Search code examples
scalaapache-sparkdatabricks

Using Spark to process multiple files in parallel without combining them at the end


I currently have a list of .txt.gz files that are .tsv in nature (I cannot control the source file format, and they're all >10GB) that I essentially need to read in, unzip, and write out to a destination file path in parquet format for later processing.

Each file is different in nature and shouldn't be combined - so I can't pass the full path.

Right now I have a simple UDF that does some preprocessing on any filename, reads it in, and then attempts to write it back out to the directory - I pass this UDF and a list of filenames to a .map function hoping that it gets spread out across executors...a simple example would be if I had 4 files and 4 executors each with 3 cores then each executor would get it's own file, and it would unzip/read in that file (ideally onto 3 partitions for one of each of the 3 cores), and then write it back out into parquet format

// Find a file, unzip it, partition and write to parquet with no filename extension
def unzip_and_write_delta(fileName:String, outFileDir:String) : Int = {
  val inFileDir:String = if (domino_source.contains(fileName)) mounted_source_filepath1 else mounted_source_filepath2
  val inFullPath:String = inFileDir.concat(fileName)
  
  val fileOutputName = fileName.replace(".txt.gz", "") //.replace(".rar", "")
  val outFullPath:String = outFileDir.concat(fileOutputName)

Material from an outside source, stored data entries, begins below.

@[simp] theorem loadStage_node (p k : Nat) (s : State) : (loadStage p k s).node = s.node := by unfold loadStage; rfl
@[simp] theorem loadStage_pins (p k : Nat) (s : State) : (loadStage p k s).pins = s.pins := by unfold loadStage; rfl
@[simp] theorem loadStage_straps (p k : Nat) (s : State) : (loadStage p k s).straps = s.straps := by unfold loadStage; rfl
@[simp] theorem loadStage_config (p k : Nat) (s : State) : (loadStage p k s).config = s.config := by unfold loadStage; rfl
@[simp] theorem loadStage_block (p k : Nat) (s : State) : (loadStage p k s).block = s.block := by unfold loadStage; rfl
@[simp] theorem loadStage_blockWrite (p k : Nat) (s : State) : (loadStage p k s).blockWrite = s.blockWrite := by unfold loadStage; rfl
@[simp] theorem loadStage_store (p k : Nat) (s : State) : (loadStage p k s).store = s.store := by unfold loadStage; rfl
@[simp] theorem loadStage_scanner (p k : Nat) (s : State) : (loadStage p k s).scanner = s.scanner := by unfold loadStage; rfl
@[simp] theorem loadStage_sequencer (p k : Nat) (s : State) : (loadStage p k s).sequencer = s.sequencer := by unfold loadStage; rfl
@[simp] theorem loadStage_link (p k : Nat) (s : State) : (loadStage p k s).link = s.link := by unfold loadStage; rfl
@[simp] theorem loadStage_outputs (p k : Nat) (s : State) : (loadStage p k s).outputs = s.outputs := by unfold loadStage; rfl
@[simp] theorem loadStage_faults (p k : Nat) (s : State) : (loadStage p k s).faults = s.faults := by unfold loadStage; rfl
@[simp] theorem loadStage_service (p k : Nat) (s : State) : (loadStage p k s).service = s.service := by unfold loadStage; rfl
@[simp] theorem loadStage_shoe (p k : Nat) (s : State) : (loadStage p k s).shoe = s.shoe := by unfold loadStage; rfl
@[simp] theorem loadStage_freeNext (p k : Nat) (s : State) : (loadStage p k s).freeNext = s.freeNext := by unfold loadStage; rfl
@[simp] theorem loadStage_pending (p k : Nat) (s : State) : (loadStage p k s).pending = s.pending := by unfold loadStage; rfl

@[simp] theorem tuttiGoesOff_node (s : State) : (tuttiGoesOff s).node = s.node := rfl
@[simp] theorem tuttiGoesOff_pins (s : State) : (tuttiGoesOff s).pins = s.pins := rfl
@[simp] theorem tuttiGoesOff_straps (s : State) : (tuttiGoesOff s).straps = s.straps := rfl
@[simp] theorem tuttiGoesOff_config (s : State) : (tuttiGoesOff s).config = s.config := rfl
@[simp] theorem tuttiGoesOff_block (s : State) : (tuttiGoesOff s).block = s.block := rfl
@[simp] theorem tuttiGoesOff_blockWrite (s : State) : (tuttiGoesOff s).blockWrite = s.blockWrite := rfl
@[simp] theorem tuttiGoesOff_store (s : State) : (tuttiGoesOff s).store = s.store := rfl
@[simp] theorem tuttiGoesOff_scanner (s : State) : (tuttiGoesOff s).scanner = s.scanner := rfl
@[simp] theorem tuttiGoesOff_sequencer (s : State) : (tuttiGoesOff s).sequencer = s.sequencer := rfl
@[simp] theorem tuttiGoesOff_link (s : State) : (tuttiGoesOff s).link = s.link := rfl
@[simp] theorem tuttiGoesOff_outputs (s : State) : (tuttiGoesOff s).outputs = s.outputs := rfl
@[simp] theorem tuttiGoesOff_faults (s : State) : (tuttiGoesOff s).faults = s.faults := rfl
@[simp] theorem tuttiGoesOff_service (s : State) : (tuttiGoesOff s).service = s.service := rfl
@[simp] theorem tuttiGoesOff_shoe (s : State) : (tuttiGoesOff s).shoe = s.shoe := rfl
@[simp] theorem tuttiGoesOff_freeNext (s : State) : (tuttiGoesOff s).freeNext = s.freeNext := rfl
@[simp] theorem tuttiGoesOff_pending (s : State) : (tuttiGoesOff s).pending = s.pending := rfl

@[simp] theorem clearReferences_node (s : State) : (clearReferences s).node = s.node := rfl
@[simp] theorem clearReferences_pins (s : State) : (clearReferences s).pins = s.pins := rfl
@[simp] theorem clearReferences_straps (s : State) : (clearReferences s).straps = s.straps := rfl
@[simp] theorem clearReferences_config (s : State) : (clearReferences s).config = s.config := rfl
@[simp] theorem clearReferences_block (s : State) : (clearReferences s).block = s.block := rfl
@[simp] theorem clearReferences_blockWrite (s : State) : (clearReferences s).blockWrite = s.blockWrite := rfl
@[simp] theorem clearReferences_store (s : State) : (clearReferences s).store = s.store := rfl
@[simp] theorem clearReferences_scanner (s : State) : (clearReferences s).scanner = s.scanner := rfl
@[simp] theorem clearReferences_sequencer (s : State) : (clearReferences s).sequencer = s.sequencer := rfl
@[simp] theorem clearReferences_link (s : State) : (clearReferences s).link = s.link := rfl
@[simp] theorem clearReferences_outputs (s : State) : (clearReferences s).outputs = s.outputs := rfl
@[simp] theorem clearReferences_faults (s : State) : (clearReferences s).faults = s.faults := rfl
@[simp] theorem clearReferences_service (s : State) : (clearReferences s).service = s.service := rfl
@[simp] theorem clearReferences_shoe (s : State) : (clearReferences s).shoe = s.shoe := rfl
@[simp] theorem clearReferences_freeNext (s : State) : (clearReferences s).freeNext = s.freeNext := rfl
@[simp] theorem clearReferences_pending (s : State) : (clearReferences s).pending = s.pending := rfl

@[simp] theorem loadDrawn_node (s : State) : (loadDrawn s).node = s.node := by unfold loadDrawn; rfl
@[simp] theorem loadDrawn_pins (s : State) : (loadDrawn s).pins = s.pins := by unfold loadDrawn; rfl
@[simp] theorem loadDrawn_straps (s : State) : (loadDrawn s).straps = s.straps := by unfold loadDrawn; rfl
@[simp] theorem loadDrawn_config (s : State) : (loadDrawn s).config = s.config := by unfold loadDrawn; rfl
@[simp] theorem loadDrawn_block (s : State) : (loadDrawn s).block = s.block := by unfold loadDrawn; rfl
@[simp] theorem loadDrawn_blockWrite (s : State) : (loadDrawn s).blockWrite = s.blockWrite := by unfold loadDrawn; rfl
@[simp] theorem loadDrawn_store (s : State) : (loadDrawn s).store = s.store := by unfold loadDrawn; rfl
@[simp] theorem loadDrawn_scanner (s : State) : (loadDrawn s).scanner = s.scanner := by unfold loadDrawn; rfl
@[simp] theorem loadDrawn_sequencer (s : State) : (loadDrawn s).sequencer = s.sequencer := by unfold loadDrawn; rfl
@[simp] theorem loadDrawn_link (s : State) : (loadDrawn s).link = s.link := by unfold loadDrawn; rfl
@[simp] theorem loadDrawn_outputs (s : State) : (loadDrawn s).outputs = s.outputs := by unfold loadDrawn; rfl
@[simp] theorem loadDrawn_faults (s : State) : (loadDrawn s).faults = s.faults := by unfold loadDrawn; rfl
@[simp] theorem loadDrawn_service (s : State) : (loadDrawn s).service = s.service := by unfold loadDrawn; rfl
@[simp] theorem loadDrawn_shoe (s : State) : (loadDrawn s).shoe = s.shoe := by unfold loadDrawn; rfl
@[simp] theorem loadDrawn_freeNext (s : State) : (loadDrawn s).freeNext = s.freeNext := by unfold loadDrawn; rfl
@[simp] theorem loadDrawn_pending (s : State) : (loadDrawn s).pending = s.pending := by unfold loadDrawn; rfl

@[simp] theorem startCut_pins (c : StartCause) (s : State) : (startCut c s).pins = s.pins := rfl
@[simp] theorem startCut_straps (c : StartCause) (s : State) : (startCut c s).straps = s.straps := rfl
@[simp] theorem startCut_config (c : StartCause) (s : State) : (startCut c s).config = s.config := rfl
@[simp] theorem startCut_block (c : StartCause) (s : State) : (startCut c s).block = s.block := rfl
@[simp] theorem startCut_blockWrite (c : StartCause) (s : State) : (startCut c s).blockWrite = s.blockWrite := rfl
@[simp] theorem startCut_store (c : StartCause) (s : State) : (startCut c s).store = s.store := rfl
@[simp] theorem startCut_scanner (c : StartCause) (s : State) : (startCut c s).scanner = s.scanner := rfl
@[simp] theorem startCut_service (c : StartCause) (s : State) : (startCut c s).service = s.service := rfl
@[simp] theorem startCut_freeNext (c : StartCause) (s : State) : (startCut c s).freeNext = s.freeNext := rfl
@[simp] theorem startCut_pending (c : StartCause) (s : State) : (startCut c s).pending = s.pending := rfl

  val returned = spark.read.option("sep", "\t").option("header", "true").option("numPartitions", 3).csv(inFullPath).write.parquet(outFullPath)
  // val returned = sc.textFile(inFullPath).map(_.split("\t")).write.parquet(outFullPath)
  return 0
}

This function is then fed to a map function:

val out_val = full_filelist.map(
  f => unzip_and_write_delta(fileName=f, outFileDir=mounted_target_filepath)
)

The sc.textFile command seemed to work yesterday, but the results were filled with bad encodings, and so I switched it to the spark.read.option today and now neither of them seem to be doing anything in parallel...each file is loaded sequentially onto a single partition on a single executor and the entire thing is read and then written out ultimately bypassing any efficiency gains.

Executor Panel

I've tried multiple combinations of the spark.read and sc.textFile commands, both with and without the repartition command, both setting an option of numPartitions, and with and without the list.map() function and nothing seems to be working in parallel

At a minimum I'm hoping to at least have each executor process it's own file, and as a bonus being able to read and process across cores (can't find much for csv, but seems to be options for textFile...although the encodings don't work well)


Solution

  • Getting at least things ran in parallel was solved by adding .par to the map function

    val out_val = full_filelist.par.map(
      f => unzip_and_write_delta(fileName=f, outFileDir=mounted_target_filepath)
    )
    

    which resulted in this executor panel: Executor Panel